Однако Любовь Александровна ошиблась в расчете. Петрушка слишком скоро доказал, что он еще более невежлив, нежели Костяшка-мерзавец и Ионка-подлец. Во-первых, он немедленно потребовал, чтоб его величали Петром Афанасьичем, во-вторых, начал знаться только с попами да с соседними приказчиками, и в-третьих, наконец, винища этого стал напиваться даже до скверноты. И добро бы еще тихим манером, в четырех стенах натрескаться, а то норовит как бы в чужих людях, и чем больше народу, тем сильней да сильней его словно черт под бока толкает:
— Я, — говорит, — у барыни первый человек есть! Я, — говорит, — с барыней что желаю, то и сделаю!
Любовь Александровна слушает, бывало, рассказы о Петрушкиных проделках, да только пальчиком около пальчика перевертывает.
— А что, — говорит, — ведь эдак он, Надежда Ивановна, меня на весь околоток ославит!
Надежда Ивановна молчит и вздыхает.
— Да он, видно, позабыл, курицын сын, что я ему завтра же лоб забрить велю! — храбрится Любовь Александровна.
Надежда Ивановна опять молчит и вздыхает.
— Да что ж молчишь-то, сударыня! — пристает Любовь Александровна, — что ты, как лошадь сапатая, все «фу» да «фу»! Ведь я его, подлеца, сегодня же в Сибирь упеку!
— Всё-то вы только хвастаетесь! — молвит Надежда Ивановна и отойдет от расстроенной барыни прочь.

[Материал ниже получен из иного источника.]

-- ==== Sys2Proof/Proofs/Parameters.lean ====
section
/-! Nothing changes the parameters (R34): no operation on the state, no instruction, no step, no move and no sequence of
moves. On the way, what a step, a load and a sequence of moves can do, for every later proof about `System.act`. -/

namespace Sys2Proof.Machine

open Sys2Proof.Spec

/-! ### The operations that `Laws/State.lean` has no field lemma for -/

@[simp] theorem writeBytes_params (s : State) (a : Nat) (bs : List Byte) : (s.writeBytes a bs).params = s.params := by
  rw [writeBytes_eq]

@[simp] theorem hostReset_params (s : State) : s.hostReset.params = s.params := rfl

theorem push_params {s t : State} {a : Addr} (h : s.push a = some t) : t.params = s.params := by
  obtain ⟨-, -, -, ht⟩ := push_eq_some s t a h
  rw [ht]

theorem pop_params {s t : State} {a : Addr} (h : s.pop = some (a, t)) : t.params = s.params := by
  obtain ⟨-, -, ht⟩ := pop_eq_some s t a h
  rw [ht]

/-! ### An instruction and a step -/

/-- A meaning whose answer is a state with the parameters of `s` keeps the parameters. -/
theorem params_of_next_eq {s t u : State} (h : (.next u : Result) = .next t) (hu : u.params = s.params) :
    t.params = s.params := by
  cases h
  exact hu

theorem execRet_params {s t : State} (h : execRet s = .next t) : t.params = s.params := by
  unfold execRet at h
  split at h
  · exact params_of_next_eq h (raiseFatal_params ..)
  · next hpop => exact params_of_next_eq h ((setPc_params ..).trans (pop_params hpop))

theorem execCall_params {nnn : Addr} {s t : State} (h : execCall nnn s = .next t) : t.params = s.params := by
  unfold execCall at h
  split at h
  · exact params_of_next_eq h (raiseFatal_params ..)
  · next hpush => exact params_of_next_eq h ((setPc_params ..).trans (push_params hpush))

theorem execLdVxK_params {x : Reg} {s t : State} (h : execLdVxK x s = .next t) : t.params = s.params := by
  unfold execLdVxK at h
  split at h
  · exact params_of_next_eq h rfl
  · exact params_of_next_eq h rfl

/-- No instruction changes the parameters. Three kinds choose between two outcomes and two store a row of bytes; every other
kind answers with updates of other fields. -/
theorem exec_params {i : Instr} {s t : State} (h : exec i s = .next t) : t.params = s.params := by
  cases i with
  | ret => exact execRet_params h
  | call nnn => exact execCall_params h
  | ldVxK x => exact execLdVxK_params h
  | ldB x => exact params_of_next_eq h (writeBytes_params ..)
  | ldMemVx x => exact params_of_next_eq h (writeBytes_params ..)
  | _ => exact params_of_next_eq h rfl

theorem step_of_halt {s : State} (h : s.halt = true) : step s = .next s := if_pos h

theorem step_of_not_halt {s : State} (h : ¬s.halt = true) : step s = exec (decode s.fetch) s := if_neg h

theorem step_params {s t : State} (h : step s = .next t) : t.params = s.params := by
  by_cases hs : s.halt = true
  · exact params_of_next_eq (step_of_halt hs ▸ h) rfl
  · exact exec_params (step_of_not_halt hs ▸ h)

/-! ### A move -/

/-- A requested step runs `step` and leaves phase `running`. -/
theorem act_step_eq_next {y z : System} :
    y.act .step = .next z ↔ ∃ t, step y.core = .next t ∧ z = ⟨t, .running⟩ := by
  simp only [System.act]
  split <;> next hstep => simp [hstep, eq_comm]

/-- A load answers exactly when it is the first since reset and the image fits (R71, R77). -/
theorem act_load_eq_next {image : List Byte} {y z : System} :
    y.act (.load image) = .next z ↔
      y.phase = .fresh ∧ image.length ≤ Config.maxImage ∧ z = ⟨y.core.loadImage image, .loaded⟩ := by
  obtain ⟨s, phase⟩ := y
  cases phase with
  | fresh => by_cases hl : image.length ≤ Config.maxImage <;> simp [System.act, hl, eq_comm]
  | loaded => simp [System.act]
  | running => simp [System.act]

theorem act_params {a : Action} {y z : System} (h : y.act a = .next z) : z.core.params = y.core.params := by
  cases a with
  | step =>
    obtain ⟨t, ht, rfl⟩ := act_step_eq_next.1 h
    exact step_params ht
  | load image =>
    obtain ⟨-, -, rfl⟩ := act_load_eq_next.1 h
    exact writeBytes_params ..
  | reset | tick | setDelay | setSound | keys =>
    cases h
    rfl

/-! ### A sequence of moves -/

theorem actAll_cons_eq_next {a : Action} {moves : List Action} {y z : System} :
    y.actAll (a :: moves) = .next z ↔ ∃ x, y.act a = .next x ∧ x.actAll moves = .next z := by
  simp only [System.actAll]
  split <;> simp_all

/-- The induction over moves: what each of the moves keeps, the sequence keeps. -/
theorem actAll_keeps {P : System → Prop} {moves : List Action}
    (hkeep : ∀ a ∈ moves, ∀ y z, P y → y.act a = .next z → P z) {y z : System} (hy : P y)
    (h : y.actAll moves = .next z) : P z := by
  induction moves generalizing y with
  | nil =>
    cases h
    exact hy
  | cons a moves ih =>
    obtain ⟨x, hx, hz⟩ := actAll_cons_eq_next.1 h
    rw [List.forall_mem_cons] at hkeep
    exact ih hkeep.2 (hkeep.1 y x hy hx) hz

theorem actAll_params {moves : List Action} {y z : System} (h : y.actAll moves = .next z) :
    z.core.params = y.core.params :=
  actAll_keeps (P := fun x => x.core.params = y.core.params)
    (fun _ _ _ _ hx ha => (act_params ha).trans hx) rfl h

/-! ### The values this hardware takes -/

/-- The parameters in the model are the values of R6 and the glyphs of R36, digit by digit. -/
theorem standard_isStandard : StandardParameters Params.standard := by
  refine ⟨rfl, rfl, rfl, ?_⟩
  decide

/-- The font, wherever it is based, ends inside 0x000 to 0x1FF (R35). -/
theorem fontBase_le (p : Params) : p.fontBase.val ≤ 0x1B0 := Nat.le_of_lt_succ p.fontBase.isLt

/-- Settles O56: the reset state is built from the standard parameters, the bound is in the type of FONT_BASE, and moves keep
the parameters by induction over the sequence. -/
theorem parametersAreThoseGivenAndStayFixed : Obligations.ParametersAreThoseGivenAndStayFixed :=
  ⟨rfl, standard_isStandard, fun p => ⟨fontBase_le p, Nat.add_le_add_right (fontBase_le p) 79⟩,
    fun _ _ _ => actAll_params⟩

end Sys2Proof.Machine
end

section
/-! Every word is the word of the instruction it decodes to (R93, R103): no bit is lost in decoding, so the word that a
fatal instruction records in `FWORD` is the word fetched (R235). -/

namespace Sys2Proof

/-! ### A word is the format of its page, its operand fields and its function field (R91, R96) -/

theorem formatA_of_page {w : Word} {p : Nibble} (hp : fieldPage w = p) : formatA p (fieldNNN w) = w :=
  hp ▸ formatA_fields w

theorem formatXK_of_page {w : Word} {p : Nibble} (hp : fieldPage w = p) : formatXK p (fieldX w) (fieldKK w) = w :=
  hp ▸ formatXK_fields w

theorem formatXK_of_function {w : Word} {p : Nibble} {k : Byte} (hp : fieldPage w = p) (hk : fieldKK w = k) :
    formatXK p (fieldX w) k = w :=
  hk ▸ formatXK_of_page hp

theorem formatXYN_of_page {w : Word} {p : Nibble} (hp : fieldPage w = p) :
    formatXYN p (fieldX w) (fieldY w) (fieldN w) = w :=
  hp ▸ formatXYN_fields w

theorem formatXYN_of_function {w : Word} {p n : Nibble} (hp : fieldPage w = p) (hn : fieldN w = n) :
    formatXYN p (fieldX w) (fieldY w) n = w :=
  hn ▸ formatXYN_of_page hp

/-- The word of `SCD`: its upper twelve bits are 0x00C (R94). -/
theorem formatXYN_of_scd {w : Word} (h : w.extractLsb' 4 12 = (0x00C : BitVec 12)) :
    formatXYN 0x0 0 0xC (fieldN w) = w := by
  have hw : w.toNat / 16 % 4096 = 0xC := by
    simpa [BitVec.extractLsb'_toNat, Nat.shiftRight_eq_div_pow] using congrArg BitVec.toNat h
  have := w.isLt
  apply BitVec.eq_of_toNat_eq
  rw [formatXYN_toNat, fieldN_toNat, show (0x0 : Nibble).toNat = 0 from rfl, show (0 : Reg).val = 0 from rfl,
    show (0xC : Reg).val = 12 from rfl]
  omega

/-! ### Page by page (R94) -/

/-- A choice of two instructions encodes to `w` when each does under its condition. -/
theorem encode_ite {c : Prop} [Decidable c] {i j : Instr} {w : Word} (hi : c → encode i = w) (hj : ¬c → encode j = w) :
    encode (if c then i else j) = w :=
  iteInduction (motive := (encode · = w)) hi hj

theorem encode_decodePage0 {w : Word} (hp : fieldPage w = 0x0) : encode (decodePage0 w) = w := by
  unfold decodePage0
  split_ifs with hcls hret hscr hscl hlow hhigh hscd
  · exact hcls.symm
  · exact hret.symm
  · exact hscr.symm
  · exact hscl.symm
  · exact hlow.symm
  · exact hhigh.symm
  · exact formatXYN_of_scd hscd
  · exact formatA_of_page hp

theorem encode_decodePage5 {w : Word} (hp : fieldPage w = 0x5) : encode (decodePage5 w) = w :=
  encode_ite (formatXYN_of_function hp) fun _ => rfl

theorem encode_decodePage8 {w : Word} (hp : fieldPage w = 0x8) : encode (decodePage8 w) = w := by
  obtain h | h | h | h | h | h | h | h | h | ⟨-, hw⟩ := decodePage8_cases w
  case inr.inr.inr.inr.inr.inr.inr.inr.inr =>
    rw [hw]
    rfl
  all_goals
    obtain ⟨hn, hw⟩ := h
    rw [hw]
    exact formatXYN_of_function hp hn

theorem encode_decodePage9 {w : Word} (hp : fieldPage w = 0x9) : encode (decodePage9 w) = w :=
  encode_ite (formatXYN_of_function hp) fun _ => rfl

theorem encode_decodePageE {w : Word} (hp : fieldPage w = 0xE) : encode (decodePageE w) = w :=
  encode_ite (formatXK_of_function hp) fun _ => encode_ite (formatXK_of_function hp) fun _ => rfl

theorem encode_decodePageF {w : Word} (hp : fieldPage w = 0xF) : encode (decodePageF w) = w := by
  obtain h | h | h | h | h | h | h | h | h | h | h | h | ⟨-, hw⟩ := decodePageF_cases w
  case inr.inr.inr.inr.inr.inr.inr.inr.inr.inr.inr.inr =>
    rw [hw]
    rfl
  all_goals
    obtain ⟨hk, hw⟩ := h
    rw [hw]
    exact formatXK_of_function hp hk

/-- The encoder gives back every word from its instruction, with the fields that the kind ignores (R93): the word is of the
format of its page, and pages 0, 5, 8, 9, E and F have a lemma of their own. -/
theorem encode_decode (w : Word) : encode (decode w) = w := by
  unfold decode
  refine encode_ite encode_decodePage0 fun h0 => encode_ite formatA_of_page fun h1 => ?_
  refine encode_ite formatA_of_page fun h2 => encode_ite formatXK_of_page fun h3 => ?_
  refine encode_ite formatXK_of_page fun h4 => encode_ite encode_decodePage5 fun h5 => ?_
  refine encode_ite formatXK_of_page fun h6 => encode_ite formatXK_of_page fun h7 => ?_
  refine encode_ite encode_decodePage8 fun h8 => encode_ite encode_decodePage9 fun h9 => ?_
  refine encode_ite formatA_of_page fun hA => encode_ite formatA_of_page fun hB => ?_
  refine encode_ite formatXK_of_page fun hC => encode_ite formatXYN_of_page fun hD => ?_
  refine encode_ite encode_decodePageE fun hE => encode_decodePageF ?_
  bv_omega

end Sys2Proof
end

section
/-! What an instruction can do: the two outcomes of each kind that chooses between two, and, over all 44 kinds, the parts
that only named kinds write, the fault latch, the registers and the program counter. -/

namespace Sys2Proof.Machine

open Sys2Proof.Spec

/-! ### A row of stores, field by field -/

section
variable (s : State) (a : Nat) (bs : List Byte)

@[simp] theorem writeBytes_reg (k : Reg) : (s.writeBytes a bs).reg k = s.reg k := by rw [writeBytes_eq]; rfl
@[simp] theorem writeBytes_i : (s.writeBytes a bs).i = s.i := by rw [writeBytes_eq]
@[simp] theorem writeBytes_pc : (s.writeBytes a bs).pc = s.pc := by rw [writeBytes_eq]
@[simp] theorem writeBytes_sp : (s.writeBytes a bs).sp = s.sp := by rw [writeBytes_eq]
@[simp] theorem writeBytes_stack : (s.writeBytes a bs).stack = s.stack := by rw [writeBytes_eq]
@[simp] theorem writeBytes_dt : (s.writeBytes a bs).dt = s.dt := by rw [writeBytes_eq]
@[simp] theorem writeBytes_st : (s.writeBytes a bs).st = s.st := by rw [writeBytes_eq]
@[simp] theorem writeBytes_halt : (s.writeBytes a bs).halt = s.halt := by rw [writeBytes_eq]
@[simp] theorem writeBytes_cause : (s.writeBytes a bs).cause = s.cause := by rw [writeBytes_eq]
@[simp] theorem writeBytes_faddr : (s.writeBytes a bs).faddr = s.faddr := by rw [writeBytes_eq]
@[simp] theorem writeBytes_fword : (s.writeBytes a bs).fword = s.fword := by rw [writeBytes_eq]
@[simp] theorem writeBytes_disp : (s.writeBytes a bs).disp = s.disp := by rw [writeBytes_eq]
@[simp] theorem writeBytes_keys : (s.writeBytes a bs).keys = s.keys := by rw [writeBytes_eq]

end

/-! ### The kinds that choose between two outcomes (R141, R143, R195) -/

section
variable {s t : State} {nnn : Addr} {x : Reg} {k : Fin 16}

theorem execRet_of_empty (h : s.sp.val = 0) : execRet s = fatal .stackUnderflow .ret s := by
  rw [execRet, (pop_eq_none_iff s).2 h]

theorem execRet_of_held (h : 0 < s.sp.val) :
    execRet s = .next { s with sp := ⟨s.sp.val - 1, by omega⟩, pc := s.stack[s.sp.val - 1] } := by
  rw [execRet, State.pop, dif_pos h]
  rfl

theorem execCall_of_full (h : s.sp.val = 16) : execCall nnn s = fatal .stackOverflow (.call nnn) s := by
  rw [execCall, (push_eq_none_iff s _).2 h]

theorem execCall_of_room (h : s.sp.val < 16) :
    execCall nnn s =
      .next { s with sp := ⟨s.sp.val + 1, by omega⟩, stack := s.stack.set s.sp.val (s.pc + 2), pc := nnn } := by
  rw [execCall, State.push, dif_pos h]
  rfl

theorem execLdVxK_of_key (h : s.firstKeyDown = some k) : execLdVxK x s = .next (s.setReg x (keyByte k)).advance := by
  rw [execLdVxK, h]

theorem execLdVxK_of_none (h : s.firstKeyDown = none) : execLdVxK x s = .next s := by
  rw [execLdVxK, h]

theorem execRet_cases (h : execRet s = .next t) :
    (s.sp.val = 0 ∧ t = s.raiseFatal .stackUnderflow (encode .ret)) ∨
      ∃ hsp : 0 < s.sp.val, t = { s with sp := ⟨s.sp.val - 1, by omega⟩, pc := s.stack[s.sp.val - 1] } := by
  obtain hsp | hsp := Nat.eq_zero_or_pos s.sp.val
  · cases (execRet_of_empty hsp).symm.trans h
    exact .inl ⟨hsp, rfl⟩
  · cases (execRet_of_held hsp).symm.trans h
    exact .inr ⟨hsp, rfl⟩

theorem execCall_cases (h : execCall nnn s = .next t) :
    (s.sp.val = 16 ∧ t = s.raiseFatal .stackOverflow (encode (.call nnn))) ∨
      ∃ hsp : s.sp.val < 16,
        t = { s with sp := ⟨s.sp.val + 1, by omega⟩, stack := s.stack.set s.sp.val (s.pc + 2), pc := nnn } := by
  obtain hsp | hsp : s.sp.val = 16 ∨ s.sp.val < 16 := by omega
  · cases (execCall_of_full hsp).symm.trans h
    exact .inl ⟨hsp, rfl⟩
  · cases (execCall_of_room hsp).symm.trans h
    exact .inr ⟨hsp, rfl⟩

theorem execLdVxK_cases (h : execLdVxK x s = .next t) :
    (∃ k, s.firstKeyDown = some k ∧ t = (s.setReg x (keyByte k)).advance) ∨ (s.firstKeyDown = none ∧ t = s) := by
  cases hkey : s.firstKeyDown with
  | some k =>
    cases (execLdVxK_of_key hkey).symm.trans h
    exact .inl ⟨k, rfl, rfl⟩
  | none =>
    cases (execLdVxK_of_none hkey).symm.trans h
    exact .inr ⟨rfl, rfl⟩

end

И сядет наша барыня около окошечка и учнет опять на дорожку поглядывать, не везут ли ее Петрушёньку ненаглядного, не наставили ли ему злые люди фонарей под глаза, не ушибли ли вымерясь его, голубя кроткого? И как увидит, что везут, вся так и встрепенется, сердечная: и самовар-то ставить велит, и закуску-то готовить, и постелюшку-то стлать приказывает — неравно, мол, отдохнуть с дороги захочется.

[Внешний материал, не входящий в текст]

-- ==== Sys2Proof/Machine/Data.lean ====
section
/-! DEFINITION. The data model: trees, queue entries, the sequencer's phases, port transactions and the two queues of
inputs (R9, R14, R18, R22, R23, R25, R42). -/

namespace Sys2Proof.Machine

/-- A Tree: a leaf carries a symbol and a weight, an internal node exactly two children and a weight (R14, R18). -/
inductive Tree where
  | leaf (sym : Symbol) (w : Nat)
  | internal (left right : Tree) (w : Nat)
  deriving DecidableEq, Repr, Inhabited

/-- The weight of a node (R14). -/
def Tree.weight : Tree → Nat
  | .leaf _ w => w
  | .internal _ _ w => w

/-- An entry (w, seq, t) of the builder's priority ordering (R22). -/
structure QEntry where
  w : Nat
  seq : Nat
  t : Tree
  deriving DecidableEq, Repr, Inhabited

/-- The result of a read transaction: a value, or the out-of-band END (R13, R49). -/
inductive Read (α : Type) where
  | val (x : α)
  | END
  deriving DecidableEq, Repr, Inhabited

/-- An entry of `stk`, what a recursive descent still has to do at one level (R23, R24; assumption 8). -/
inductive StkEntry where
  /-- A pending subtree of TSER. -/
  | sub (t : Tree)
  /-- TSER: the marker of a leaf is written, its symbol is not. -/
  | sym (s : Symbol)
  /-- TDES: an internal node whose left child is being parsed. -/
  | needLeft
  /-- TDES: an internal node whose left child is `l` and whose right child is being parsed. -/
  | needRight (l : Tree)
  deriving DecidableEq, Repr

/-- The sequencer's phases (R25). -/
inductive Phase where
  | idle | fcScan | tbInit | tbMerge | cdWalk | seMagic | tsWalk | seRewind | sePayload | seEofcode
  | mgCheck | tdWalk | sdOuter | sdWalk | halt
  deriving DecidableEq, Repr

/-- The command state st (R37). -/
inductive CmdState where
  | idle | busy | done | fault
  deriving DecidableEq, Repr

/-- STATUS[1:0] (R33). -/
def CmdState.code : CmdState → Nat
  | .idle => 0
  | .busy => 1
  | .done => 2
  | .fault => 3

/-- The four ports (R42). -/
inductive Port where
  | src | bin | bout | dst
  deriving DecidableEq, Repr

/-- The port's number in an IOFailure (R48). -/
def Port.number : Port → Nat
  | .src => 0
  | .bin => 1
  | .bout => 2
  | .dst => 3

/-- The port transactions (R9, R44 to R47). -/
inductive Txn where
  | srcRead
  | srcRewind
  | binReadBit
  | binReadBits (n : Nat)
  | binHasMoreBits
  | boutWriteBit (b : Bit)
  | boutWriteBits (v n : Nat)
  | dstWrite (y : Byte)
  deriving DecidableEq, Repr

/-- The port of a transaction. -/
def Txn.port : Txn → Port
  | .srcRead => .src
  | .srcRewind => .src
  | .binReadBit => .bin
  | .binReadBits _ => .bin
  | .binHasMoreBits => .bin
  | .boutWriteBit _ => .bout
  | .boutWriteBits _ _ => .bout
  | .dstWrite _ => .dst

/-- What an answered transaction returns (R44 to R47). -/
inductive Result where
  | byte (y : Read Byte)
  | bit (b : Read Bit)
  | nat (v : Read Nat)
  | flag (more : Bool)
  | done
  deriving DecidableEq, Repr

/-- One answer of the collaborator (R48, R166; assumption 3): the result, a failure, or not yet. -/
inductive Answer where
  | ok
  | fail
  | hold
  deriving DecidableEq, Repr

/-- One action of the host (R10b, R31, R36, R167, R169; assumptions 4, 18, 22, 24, 25). -/
inductive HostAct where
  /-- The host does nothing while the block runs under the answers still to come. -/
  | pass
  /-- The host does nothing for one step of the block: one transaction or one internal update (R9). -/
  | tick
  /-- A write of `x` to register `n`. -/
  | write (n : Fin 4) (x : Word)
  /-- A read of register `n`: its value is `State.readReg`, it has no side effect. -/
  | read (n : Fin 4)
  /-- A write at a bus address, where the platform maps the registers at CSR_BASE + 4 n. -/
  | busWrite (addr : Nat) (x : Word)
  /-- A read at a bus address. -/
  | busRead (addr : Nat)
  /-- The reset input. -/
  | reset
  /-- Supply SRC with these bytes, at this position. -/
  | setSrc (bytes : List Byte) (pos : Nat)
  /-- Supply BIN with these bits, at this position; no effect while BUSY (R169, R180). -/
  | setBin (bits : List Bit) (pos : Nat)
  /-- Collect BOUT, leaving it empty; no effect while BUSY (R61 (b), R169). -/
  | takeBout
  /-- Collect DST, leaving it empty; no effect while BUSY (R61 (b), R169). -/
  | takeDst
  deriving DecidableEq, Repr

/-- The fault classes (R152). -/
inductive FaultClass where
  | ioFailure | invalidFormat | corruptHeader | corruptStream | usageError | internalConsistency
  deriving DecidableEq, Repr

/-- The cause code of a class (R152). -/
def FaultClass.code : FaultClass → Nat
  | .ioFailure => 1
  | .invalidFormat => 2
  | .corruptHeader => 3
  | .corruptStream => 4
  | .usageError => 5
  | .internalConsistency => 6

/-- The units, each with the command that runs it alone (R2). -/
inductive UnitCmd where
  | fcnt | tbld | ctdr | tser | tdes | senc | mchk | sdec
  deriving DecidableEq, Repr

/-- The opcode of the command that runs the unit alone (R68). -/
def UnitCmd.opcode : UnitCmd → BitVec 4
  | .fcnt => 0x3
  | .tbld => 0x4
  | .ctdr => 0x5
  | .tser => 0x6
  | .tdes => 0x7
  | .senc => 0x8
  | .sdec => 0x9
  | .mchk => 0xA

/-- The elements that reset (R40) and a fault (R162) leave unspecified: the three tables, the builder's ordering and
the working registers (R17, R18, R21 to R23). -/
structure Tables where
  /-- FT[0 .. 255]; a counter equal to 0 means the key is absent (R17). -/
  ft : Vector Nat 256
  /-- TREE (R18). -/
  tree : Tree
  /-- CT[0 .. 256]; the empty Code is a value, different from none (R21). -/
  ct : Vector (Option Code) 257
  /-- Q, the finite set of entries, listed in the order of R90 (R22; assumption 9). -/
  q : List QEntry
  /-- The number the next inserted entry will receive (R22). -/
  seq : Nat
  /-- The result of the last `SRC.read()`. -/
  r : Read Byte
  /-- The result of the last `BIN.readBit()`. -/
  b : Read Bit
  /-- The result of the last `BIN.readBits(n)`. -/
  v : Read Nat
  /-- The node reached by the current walk, as the subtree there (assumption 8). -/
  cur : Tree
  /-- The accumulated bit path. -/
  path : Code
  /-- What the recursive descent still has to do. -/
  stk : List StkEntry
  /-- Nodes allocated so far. -/
  nnodes : Nat
  /-- The first-removed entry of a merge. -/
  a : QEntry
  /-- The second-removed entry of a merge. -/
  c : QEntry
  /-- Index of the next Code bit to write. -/
  k : Nat
  deriving DecidableEq, Repr, Inhabited

/-- The value the model names for `Tables` at reset, where the spec gives none: zeros (assumption 1). -/
def Tables.zero : Tables where
  ft := Vector.replicate 256 0
  tree := .leaf 0 0
  ct := Vector.replicate 257 none
  q := []
  seq := 0
  r := .val 0
  b := .val false
  v := .val 0
  cur := .leaf 0 0
  path := []
  stk := []
  nnodes := 0
  a := ⟨0, 0, .leaf 0 0⟩
  c := ⟨0, 0, .leaf 0 0⟩
  k := 0

end Sys2Proof.Machine
end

А он себе ломит нахрапом вперед да сопит с пьяных глаз. Она к нему с лаской да с вежливостью, а он в ответ: «Отвяжись, мол, ты, старые дрожжи!.. надоела!» Ну и отойдет; только поплачет где-нибудь в уголку да потихонечку скажет:
— Не попоить ли его малинкой с дороги-то, Надежда Ивановна?
— Нашли чего… малинки! — желчно огрызнется Надежда Ивановна.
Так-таки и не отдали в солдаты Петрушеньку.
Разберем этот случай логически.
Вопрос первый. Почему Любовь Александровна обратила внимание на Петрушку и могла ли она не обратить его?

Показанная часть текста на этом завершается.